#### Provided material:
------------------------------

/-- R107, R108. -/
def Obligations.GlitchesResynchronise : Prop :=
  (∀ w : BitVec 8, w &&& 0x07#8 = 0x03#8 ↔ ∃ st f, decode (.dw w) = .ok (.glitchLo st f)) ∧
  (∀ w : BitVec 8, w &&& 0x07#8 = 0x07#8 ↔ ∃ st f, decode (.dw w) = .ok (.glitchHi st f)) ∧
  (EventBody.error .glitch).payload = 0x03#8 ∧ ErrorLabel.glitch.errorClass = .glitchError ∧
  ∀ (w : Widths) (s : StateAt w) (st : BitVec 3) (f : BitVec 2),
    exec (.glitchLo st f) ⟨w, s⟩ = .next ⟨w, { s with
      st := { s.st with firstOfPair := .none, fsmState := .waitMarkFirst } }⟩ ∧
    exec (.glitchHi st f) ⟨w, s⟩ = .next ⟨w, { s with
      st := { s.st with firstOfPair := .none, fsmState := .waitMarkFirst }
      events := s.events ++ [⟨.error .glitch, s.token.start, s.token.stop⟩] }⟩

/-- R109, R110. That the fault outcome is a next state that records it in `raised` is the model's choice (log entry 5). -/
def Obligations.MissingSampleRateIsRaisedAndHeld : Prop :=
  (∀ w : BitVec 3, w = 0b000#3 ↔ decode (.ctl w) = .ok .norate) ∧
  (∀ w : BitVec 3, w &&& 0b110#3 = 0b010#3 ↔ ∃ k, decode (.ctl w) = .ok (.fhold k)) ∧
  ∀ (w : Widths) (s : StateAt w) (k : Bool),
    exec .norate ⟨w, s⟩ =
      .next ⟨w, { s with st := { s.st with faulted := true }, raised := some .missingSampleRate }⟩ ∧
    exec (.fhold k) ⟨w, s⟩ = .next ⟨w, { s with raised := some .missingSampleRate }⟩

/-- R111: whatever values the two time stamps then hold. That they, and the index of the free values, are what the model
leaves open is its choice (log entry 4). -/
def Obligations.ResetOperationGivesTheResetState : Prop :=
  (∀ w : BitVec 3, w &&& 0b100#3 = 0b100#3 ↔ ∃ f k, decode (.ctl w) = .ok (.reset f k)) ∧
  ∀ (w : Widths) (s : StateAt w) (f k : Bool), ∃ (a b : TimeStamp w) (n : Nat),
    exec (.reset f k) ⟨w, s⟩ = .next ⟨w, { s with
      st := { fsmState := .waitMarkFirst, bitIndex := 0#3, dataByte := 0x00#8, firstOfPair := .none,
              byteStartTime := a, bitStartTime := b, faulted := false }
      freeCount := n }⟩

/-- R94. -/
def Obligations.AsciiPayload : Prop :=
  ∀ v : Byte,
    (0x20 ≤ v.toNat ∧ v.toNat ≤ 0x7E → asciiOf v = v) ∧
    (v.toNat < 0x20 ∨ 0x7E < v.toNat → asciiOf v = 0x2E#8)

/-! ### What is written where, and what an operation may emit -/

/-- R20, its column "written by", and R28: each of the seven fields changes only under the operations that name it; the
configuration and the inputs never do. That RESET may change the two time stamps is R111 (log entry 4). -/
def Obligations.OnlyTheNamedOperationsWriteAField : Prop :=
  ∀ (w : Widths) (i : Instr) (s t : StateAt w), exec i ⟨w, s⟩ = .next ⟨w, t⟩ →
    (t.st.fsmState ≠ s.st.fsmState → (∀ k, i ≠ .fhold k) ∧ i ≠ .norate) ∧
    (t.st.bitIndex ≠ s.st.bitIndex ∨ t.st.dataByte ≠ s.st.dataByte →
      (∃ f g, i = .wm2M f g) ∨ (∃ g, i = .rb2SM g) ∨ (∃ g, i = .rb2MS g) ∨ ∃ f k, i = .reset f k) ∧
    (t.st.firstOfPair ≠ s.st.firstOfPair →
      (∃ f g, i = .rb1S f g) ∨ (∃ f g, i = .rb1M f g) ∨
      (∃ g, i = .rb2SS g ∨ i = .rb2SM g ∨ i = .rb2SL g ∨ i = .rb2MS g ∨ i = .rb2MM g ∨ i = .rb2ML g) ∨
      (∃ l g, i = .rb2XS l g ∨ i = .rb2XM l g ∨ i = .rb2XL l g) ∨
      (∃ c f, i = .glitchLo c f ∨ i = .glitchHi c f) ∨ ∃ f k, i = .reset f k) ∧
    (t.st.firstOfPair ≠ s.st.firstOfPair → t.st.firstOfPair ≠ .none →
      (∃ f g, i = .rb1S f g) ∨ ∃ f g, i = .rb1M f g) ∧
    (t.st.byteStartTime ≠ s.st.byteStartTime → (∃ f g, i = .wm1L f g) ∨ ∃ f k, i = .reset f k) ∧
    (t.st.bitStartTime ≠ s.st.bitStartTime →
      (∃ f g, i = .rb1S f g) ∨ (∃ f g, i = .rb1M f g) ∨ ∃ f k, i = .reset f k) ∧
    (t.st.faulted ≠ s.st.faulted → i = .norate ∨ ∃ f k, i = .reset f k) ∧
    t.cfg = s.cfg ∧ t.rst = s.rst ∧ t.token = s.token ∧ t.stimuli = s.stimuli

/-- R112: the events of an operation, by kind and in order, and nothing else happens to the output stream (R42). -/
def Obligations.EventsOfEachOperation : Prop :=
  ∀ (w : Widths) (i : Instr) (s t : StateAt w), exec i ⟨w, s⟩ = .next ⟨w, t⟩ →
    ∃ new : List (Event w), t.events = s.events ++ new ∧
      new.map (fun e => e.body.kind) = eventKindsOf i s.st.bitIndex

/-- R113: the time range of every event an operation emits. -/
def Obligations.TimeRangesOfEvents : Prop :=
  ∀ (w : Widths) (i : Instr) (s t : StateAt w), exec i ⟨w, s⟩ = .next ⟨w, t⟩ →
    ∀ e ∈ t.events.drop s.events.length,
      e.start = rangeStartOf e.body.kind s ∧ e.stop = s.token.stop

/-- R112, R42: a step appends to the output stream at most four events, at most one of each kind, and amends none. -/
def Obligations.AStepEmitsAtMostFourEvents : Prop :=
  ∀ (w : Widths) (s t : StateAt w), step ⟨w, s⟩ = .next ⟨w, t⟩ →
    ∃ new : List (Event w), t.events = s.events ++ new ∧ new.length ≤ 4 ∧ (new.map (fun e => e.body.kind)).Nodup

/-- R23, R104, R44: in a state of R33 (b), completing a pair with the bit `b` makes bit `bit_index` of `data_byte` that bit,
keeps the bits below it and leaves the bits above it 0. -/
def Obligations.ACompletedPairInsertsItsBit : Prop :=
  ∀ (w : Widths) (s t : StateAt w) (g b : Bool), s.st.fsmState = .readBitsSecond → s.st.UnreadBitsClear →
    exec (if b then .rb2MS g else .rb2SM g) ⟨w, s⟩ = .next ⟨w, t⟩ →
    ∀ k : Nat, t.st.dataByte.getLsbD k =
      if k = s.st.bitIndex.toNat then b else if k < s.st.bitIndex.toNat then s.st.dataByte.getLsbD k else false

/-! ### The step -/

/-- R105, R115: a step samples the next stimulus and runs exactly the operation it selects; with nothing presented the state
is held (log entry 7). That a presented reset brings the configuration `c` of the session it starts is the model's form of
R143 (log entry 6); the operation RESET itself does not touch the configuration (R140). -/
def Obligations.AStepRunsTheDecodedOperation : Prop :=
  (∀ (w : Widths) (s : StateAt w), s.stimuli = [] → step ⟨w, s⟩ = .next ⟨w, s⟩) ∧
  (∀ (w : Widths) (s : StateAt w) (t : Token w) (rest : List (Stimulus w)) (i : Instr),
    s.stimuli = .token t :: rest →
    ∀ s', s' = { s with rst := false, token := t, stimuli := rest, raised := none } →
      (decode (.ctl s'.controlWord) = .ok i → step ⟨w, s⟩ = exec i ⟨w, s'⟩) ∧
      (decode (.ctl s'.controlWord) = .error .normalDispatch → decode (.dw s'.dispatchWord) = .ok i →
        step ⟨w, s⟩ = exec i ⟨w, s'⟩)) ∧
  ∀ (w : Widths) (s : StateAt w) (c : ThresholdConfig w) (rest : List (Stimulus w)) (i : Instr),
    s.stimuli = .reset c :: rest →
    ∀ s', s' = { s with rst := true, cfg := c, stimuli := rest, raised := none } →
      decode (.ctl s'.controlWord) = .ok i → step ⟨w, s⟩ = exec i ⟨w, s'⟩

/-- R128, R105: what a step does, in the order of priority. That a presented reset brings its session's configuration is
log entry 6. -/
def Obligations.PriorityOfConditions : Prop :=
  (∀ (w : Widths) (s : StateAt w) (c : ThresholdConfig w) (rest : List (Stimulus w)),
    s.stimuli = .reset c :: rest →
    ∃ f k, step ⟨w, s⟩ = exec (.reset f k) ⟨w, { s with rst := true, cfg := c, stimuli := rest, raised := none }⟩) ∧
  ∀ (w : Widths) (s s' : StateAt w) (t : Token w) (rest : List (Stimulus w)),
    s.stimuli = .token t :: rest → s.cfg.Legal →
    s' = { s with rst := false, token := t, stimuli := rest, raised := none } →
    (s.st.faulted = true → ∃ k, step ⟨w, s⟩ = exec (.fhold k) ⟨w, s'⟩) ∧
    (s.st.faulted = false → t.rateOk = false → step ⟨w, s⟩ = exec .norate ⟨w, s'⟩) ∧
    (s.st.faulted = false → t.rateOk = true →
      (t.us < s.cfg.minValidUs → ∃ st f, step ⟨w, s⟩ = exec (.glitchLo st f) ⟨w, s'⟩) ∧
      (s.cfg.maxValidUs < t.us → ∃ st f, step ⟨w, s⟩ = exec (.glitchHi st f) ⟨w, s'⟩) ∧
      (s.cfg.minValidUs ≤ t.us → t.us ≤ s.cfg.maxValidUs →
        step ⟨w, s⟩ = exec (rowOf s.st.fsmState s.st.firstOfPair true (classify s.cfg t.us)) ⟨w, s'⟩))

/-- R105, R66: nothing traps and nothing is refused; every step, from every state, answers a next state, of the same widths
(R5). (That the two faults answer one is log entry 5.) -/
def Obligations.EveryStepAnswersANextState : Prop :=
  ∀ (w : Widths) (s : StateAt w), ∃ t : StateAt w, step ⟨w, s⟩ = .next ⟨w, t⟩

/-- R36, R141: the reset state's values that the spec gives. -/
def Obligations.ResetStateValues : Prop :=
  State.reset.val.st.fsmState = .waitMarkFirst ∧ State.reset.val.st.bitIndex = 0#3 ∧
  State.reset.val.st.dataByte = 0x00#8 ∧ State.reset.val.st.firstOfPair = .none ∧
  State.reset.val.st.faulted = false

/-- R33 (a), (b), R30, R126 at reset. -/
def Obligations.FramingInvariantAtReset : Prop :=
  State.reset.val.st.Framed ∧ State.reset.val.CfgLegal ∧ State.reset.val.FaultFree

/-- R33 (a), (b): every step, from every state of the invariant, keeps it. -/
def Obligations.EveryStepKeepsTheFramingInvariant : Prop :=
  ∀ (w : Widths) (s t : StateAt w), s.st.Framed → step ⟨w, s⟩ = .next ⟨w, t⟩ → t.st.Framed

/-- R31, R51, R144: the configuration is the same at every step of a session; only the reset that starts a session brings
another; and it stays legal if what the host presents is. How a session's configuration arrives is log entry 6. -/
def Obligations.TheConfigurationIsFixedPerSession : Prop :=
  ∀ (w : Widths) (s t : StateAt w), step ⟨w, s⟩ = .next ⟨w, t⟩ →
    (t.cfg = s.cfg ∨ ∃ c rest, s.stimuli = .reset c :: rest ∧ t.cfg = c) ∧ (s.CfgLegal → t.CfgLegal)

/-- R27, R126: `faulted` is set by a token without a sample rate only, and cleared by a reset only; while it is 1 a token
changes nothing of the block, emits nothing and raises the fault again (in the model's form, log entry 5). -/
def Obligations.TheFaultIsHeldUntilReset : Prop :=
  (∀ (w : Widths) (s t : StateAt w) (x : Token w) (rest : List (Stimulus w)),
    s.stimuli = .token x :: rest → s.st.faulted = true →
    step ⟨w, s⟩ = .next ⟨w, t⟩ → t.st = s.st ∧ t.events = s.events ∧ t.raised = some .missingSampleRate) ∧
  (∀ (w : Widths) (s t : StateAt w), step ⟨w, s⟩ = .next ⟨w, t⟩ → s.st.faulted = true → t.st.faulted = false →
    ∃ c rest, s.stimuli = .reset c :: rest) ∧
  ∀ (w : Widths) (s t : StateAt w), step ⟨w, s⟩ = .next ⟨w, t⟩ → s.st.faulted = false → t.st.faulted = true →
    ∃ x rest, s.stimuli = .token x :: rest ∧ x.rateOk = false ∧ t.raised = some .missingSampleRate

/-- R125: an Invalid pulse, in any state. -/
def Obligations.AnInvalidPulseInAnyState : Prop :=
  ∀ (w : Widths) (s : StateAt w) (x : Token w) (rest : List (Stimulus w)),
    s.stimuli = .token x :: rest → s.st.faulted = false →
    x.rateOk = true → s.cfg.Legal → classify s.cfg x.us = .invalid →
    step ⟨w, s⟩ = .next ⟨w, { s with
      st := { s.st with firstOfPair := .none, fsmState := .waitMarkFirst }
      rst := false, token := x, stimuli := rest, raised := none
      events := s.events ++ (if s.cfg.minValidUs ≤ x.us then [⟨.error .glitch, x.start, x.stop⟩] else []) }⟩ ∧
    (s.cfg.minValidUs ≤ x.us ↔ s.cfg.maxValidUs < x.us)

/-- R129, R131: every step that reports an error goes to `WaitMarkFirst` and writes nothing else of the block, but that
from a state of R33 (a) no first pulse is held afterwards. -/
def Obligations.EveryReportedErrorResynchronises : Prop :=
  ∀ (w : Widths) (s t : StateAt w) (e : Event w), step ⟨w, s⟩ = .next ⟨w, t⟩ →
    e ∈ t.events.drop s.events.length → e.body.kind = .error →
    t.st.fsmState = .waitMarkFirst ∧ t.st.bitIndex = s.st.bitIndex ∧ t.st.dataByte = s.st.dataByte ∧
    t.st.byteStartTime = s.st.byteStartTime ∧ t.st.bitStartTime = s.st.bitStartTime ∧
    t.st.faulted = s.st.faulted ∧ e.start = t.token.start ∧ e.stop = t.token.stop ∧
    (s.st.HoldsFirstExactlyInPair → t.st.firstOfPair = .none)

/-- R33 (c), R36, R116: the values the time stamps hold before they are written reach no event. Two states that differ in
those alone step alike: the same events, and states that again differ in those alone. -/
def Obligations.UnwrittenTimeStampsAreNeverObserved : Prop :=
  ∀ (w : Widths) (s t s' t' : StateAt w), SameButUnwritten s t → step ⟨w, s⟩ = .next ⟨w, s'⟩ →
    step ⟨w, t⟩ = .next ⟨w, t'⟩ → SameButUnwritten s' t'

/-- R38, R52, R116: beside the seven fields, the configuration and the token a step reads nothing, the output stream least
of all. -/
def Obligations.AStepReadsOnlyStateConfigurationAndToken : Prop :=
  ∀ (w : Widths) (s t s' t' : StateAt w) (x : Token w) (r r' : List (Stimulus w)),
    s.st = t.st → s.cfg = t.cfg →
    s.stimuli = .token x :: r → t.stimuli = .token x :: r' →
    step ⟨w, s⟩ = .next ⟨w, s'⟩ → step ⟨w, t⟩ = .next ⟨w, t'⟩ →
    s'.st = t'.st ∧ s'.raised = t'.raised ∧
    ∃ new : List (Event w), s'.events = s.events ++ new ∧ t'.events = t.events ++ new

/-! ### Sequences of pulses -/

/-- R80, R84, R130: from `WaitMarkFirst`, whatever an earlier error left behind, a Long and then a Medium start a byte. -/
def Obligations.AMarkerStartsAByteWhateverWasLeft : Prop :=
  ∀ (w : Widths) (s : StateAt w) (l m : Token w) (rest : List (Stimulus w)),
    s.st.fsmState = .waitMarkFirst → s.FaultFree → s.cfg.Legal →
    s.stimuli = .token l :: .token m :: rest → l.rateOk = true → m.rateOk = true →
    classify s.cfg l.us = .long → classify s.cfg m.us = .medium →
    Host.Core.run Sys2Proof.core 2 ⟨w, s⟩ = .next ⟨w, { s with
      st := { s.st with
        fsmState := .readBitsFirst, bitIndex := 0#3, dataByte := 0x00#8, byteStartTime := l.start }
      rst := false, token := m, stimuli := rest, raised := none
      events := s.events ++ [⟨.pulse .long, l.start, l.stop⟩, ⟨.pulse .medium, m.start, m.stop⟩,
        ⟨.marker .byteStart, l.start, m.stop⟩] }⟩

/-- R80, R85, R88: three Longs from `WaitMarkFirst` give exactly one Marker event, EOF, and `WaitMarkFirst` again. -/
def Obligations.ThreeLongsGiveOneEndMarker : Prop :=
  ∀ (w : Widths) (s : StateAt w) (a b c : Token w) (rest : List (Stimulus w)),
    s.st.fsmState = .waitMarkFirst → s.FaultFree → s.cfg.Legal →
    s.stimuli = .token a :: .token b :: .token c :: rest →
    a.rateOk = true → b.rateOk = true → c.rateOk = true →
    classify s.cfg a.us = .long → classify s.cfg b.us = .long → classify s.cfg c.us = .long →
    Host.Core.run Sys2Proof.core 3 ⟨w, s⟩ = .next ⟨w, { s with
      st := { s.st with byteStartTime := a.start }
      rst := false, token := c, stimuli := rest, raised := none
      events := s.events ++ [⟨.pulse .long, a.start, a.stop⟩, ⟨.pulse .long, b.start, b.stop⟩,
        ⟨.pulse .long, c.start, c.stop⟩, ⟨.marker .eof, a.start, c.stop⟩] }⟩

/-- R44, R93, R104 and the source's property of a whole frame: a marker and eight bit pairs that encode `v`, least
significant bit first, give one BYTE-START marker, the eight bits, Byte `v` and its Ascii event, and nothing else beside the
18 Pulse events; then `WaitMarkFirst`, `bit_index` 0, `data_byte` `v`. For every `v`, every duration of the right class and
all time stamps, from every such state. -/
def Obligations.AFrameDecodesToItsByte : Prop :=
  ∀ (w : Widths) (s : StateAt w) (l m : Token w) (pairs : Fin 8 → Token w × Token w) (v : Byte) (rest : List (Stimulus w)),
    s.st.fsmState = .waitMarkFirst → s.FaultFree → s.cfg.Legal → l.rateOk = true → m.rateOk = true →
    classify s.cfg l.us = .long → classify s.cfg m.us = .medium →
    (∀ k : Fin 8, IsBitPair s.cfg (v.getLsbD k) (pairs k).1 (pairs k).2) →
    s.stimuli = .token l :: .token m ::
      ((List.ofFn pairs).flatMap (fun p => [.token p.1, .token p.2]) ++ rest) →
    ∃ (t : StateAt w) (new : List (Event w)), Host.Core.run Sys2Proof.core 18 ⟨w, s⟩ = .next ⟨w, t⟩ ∧
      t.stimuli = rest ∧ t.cfg = s.cfg ∧ t.FaultFree ∧
      t.st.fsmState = .waitMarkFirst ∧ t.st.bitIndex = 0#3 ∧ t.st.dataByte = v ∧ t.st.firstOfPair = .none ∧
      t.events = s.events ++ new ∧
      new.filter (fun e => e.body.kind ≠ .pulse) =
        [⟨.marker .byteStart, l.start, m.stop⟩] ++
        List.ofFn (fun k : Fin 8 => ⟨.bit (v.getLsbD k), (pairs k).1.start, (pairs k).2.stop⟩) ++
        [⟨.byte v, l.start, (pairs 7).2.stop⟩, ⟨.ascii (asciiOf v), l.start, (pairs 7).2.stop⟩] ∧
      (new.filter (fun e => e.body.kind = .pulse)).length = 18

------------------------------

#### Aim of the exercise:
Look for the word "toNat" in every line of the listing and copy the lines that have it.

#### Answer section:
    (0x20 ≤ v.toNat ∧ v.toNat ≤ 0x7E → asciiOf v = v) ∧
    (v.toNat < 0x20 ∨ 0x7E < v.toNat → asciiOf v = 0x2E#8)
      if k = s.st.bitIndex.toNat then b else if k < s.st.bitIndex.toNat then s.st.dataByte.getLsbD k else false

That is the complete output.